Wanling Gao, Yunyou Huang, Dandan Cui, Zhuoming Yu, Wenjing Liu, Xiaoshuang Liang, Jiahui Zhao, Jiyue Xie, Hao Li, Li Ma, Ning Ye, Yumiao Kang, Dingfeng Luo, Peng Pan, Wei Huang, Zhongmou Liu, Jizhong Hu, Gangyuan Zhao, Chongrong Jiang, Fan Huang, Tianyi Wei, Suqin Tang, Bingjie Xia, Zhifei Zhang, Jianfeng Zhan

TL;DR

The paper addresses the gap between AI development and clinical practice by highlighting the inadequacy of traditional evaluations and proposing DC-AI RCTs and VC-MedAI as rigorous, cost-effective alternatives.
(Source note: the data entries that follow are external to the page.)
-- ==== Sys2Proof/Tests/Slice0.lean ====
section
/-! SUPPORT. Tests. Every expected value is written out from the spec: the words are those of its worked examples or are
built field by field from its encoding tables; the witnesses show that the hypotheses of each statement can be met. -/

namespace Sys2Proof.Tests

open Sys2Proof.Machine

set_option Elab.async false

/-- The state after an instruction. -/
def ran (i : Instr) (s : State) : State := match exec i s with
  | .next t => t
  | _ => s

/-! ### Well-formed instructions: one term that each check refuses -/

theorem test_rejects_fence_mode : (Instr.fence 1 15 15 0 0).wellFormed = false := by decide

theorem test_rejects_rounding_mode :
    ∀ i ∈ [Instr.faddS 1 2 3 5, .fsqrtS 1 2 6, .fmaddS 1 2 3 4 5, .fnmaddS 1 2 3 4 6, .fcvtWS 1 2 5, .fcvtSLu 1 2 6],
      i.wellFormed = false := by decide

theorem test_rejects_vregs_code : ∀ c ∈ [0#5, 4#5, 31#5], (Instr.vregs 5 c).wellFormed = false := by decide

/-- The hint 3 that must be understood (R35). -/
theorem test_rejects_hint :
    ∀ i ∈ [Instr.vleE 1 3 8 10 2 1, .vseE 1 3 8 10 2 1, .vlseE 1 3 8 10 11 2 1, .vlxeE 1 3 8 10 4 2 1, .vlt2E 1 3 8 10 1 1,
        .vlr 1 3 8 10, .vsr 1 3 8 10, .vprefetch 1 3 10 11, .mdiscard 1 3 10 11, .tlbinv 1 3 10 11, .l2conv 1 3 12 13],
      i.wellFormed = false := by decide

theorem test_rejects_vamo_operation : (Instr.vamo 7 8 10 4 1).wellFormed = false := by decide

theorem test_rejects_vredmem_operation : (Instr.vredmem 9 8 10 1).wellFormed = false := by decide

theorem test_rejects_fence_scope : (Instr.kfence 3 3 5).wellFormed = false := by decide

theorem test_rejects_lane_mode : (Instr.lmode 3).wellFormed = false := by decide

theorem test_rejects_slot :
    ∀ i ∈ [Instr.mclaim 8, .mclaimRx 8, .mrelease 31, .mslotld 8 10, .mwloadGroup0 0 8, .mwloadGroup1 0 8],
      i.wellFormed = false := by decide

theorem test_rejects_weight_format : (Instr.mwloadGroup1 3 0).wellFormed = false := by decide

theorem test_rejects_tile :
    ∀ i ∈ [Instr.mtzero 2, .mtdrain 2, .mtmv 8 2 10, .mtmvc 8 2 10, .mvtm 2 8 10, .mvtmc 2 8 10, .mopa 0 0 2 8 16,
        .mopak 0 0 2 8 16, .mws 0 0 2 8], i.wellFormed = false := by decide

theorem test_rejects_product_format :
    ∀ i ∈ [Instr.mopa 1 3 0 8 16, .mopak 1 3 0 8 16, .mws 1 1 0 8], i.wellFormed = false := by decide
They implement a two-step DC-AI RCT across 14 centers with 125 clinicians and $7500$ diagnosis records, and develop VC-MedAI as a preclinical-like in-silico trial framework that mirrors prospective trials. Results show that DC-AI RCTs reveal substantial interactions between clinicians and AI, with invisible random models improving $AUC$ by $3.37$ percentage points and AI models giving $AUC$ gains from $1.95$ to $10.9$ percentage points; VC-MedAI specialized simulator achieves $AUC$ around $0.81$–$0.82$, while generalized simulator reaches about $0.85$, and VC-MedAI provides roughly $150$-fold speedups in evaluating new AI tools. The study argues these methods can accelerate safe, iterative AI integration into practice and guide future AI development with clinician collaboration and demographic representativeness.

Abstract

A profound gap persists between artificial intelligence (AI) and clinical practice in medicine, primarily due to the lack of rigorous and cost-effective evaluation methodologies. State-of-the-art and state-of-the-practice AI model evaluations are limited to laboratory studies on medical datasets or direct clinical trials with no or solely patient-centered controls. Moreover, the crucial role of clinicians in collaborating with AI, pivotal for determining its impact on clinical practice, is often overlooked. For the first time, we emphasize the critical necessity for rigorous and cost-effective evaluation methodologies for AI models in clinical practice, featuring patient/clinician-centered (dual-centered) AI randomized controlled trials (DC-AI RCTs) and virtual clinician-based in-silico trials (VC-MedAI) as an effective proxy for DC-AI RCTs. Leveraging 7500 diagnosis records from two-step inaugural DC-AI RCTs across 14 medical centers with 125 clinicians, our results demonstrate the necessity of DC-AI RCTs and the effectiveness of VC-MedAI. Notably, VC-MedAI performs comparably to human clinicians, replicating insights and conclusions from prospective DC-AI RCTs. We envision DC-AI RCTs and VC-MedAI as pivotal advancements, presenting innovative and transformative evaluation methodologies for AI models in clinical practice, offering a preclinical-like setting mirroring conventional medicine, and reshaping development paradigms in a cost-effective and fast-iterative manner. Chinese Clinical Trial Registration: ChiCTR2400086816.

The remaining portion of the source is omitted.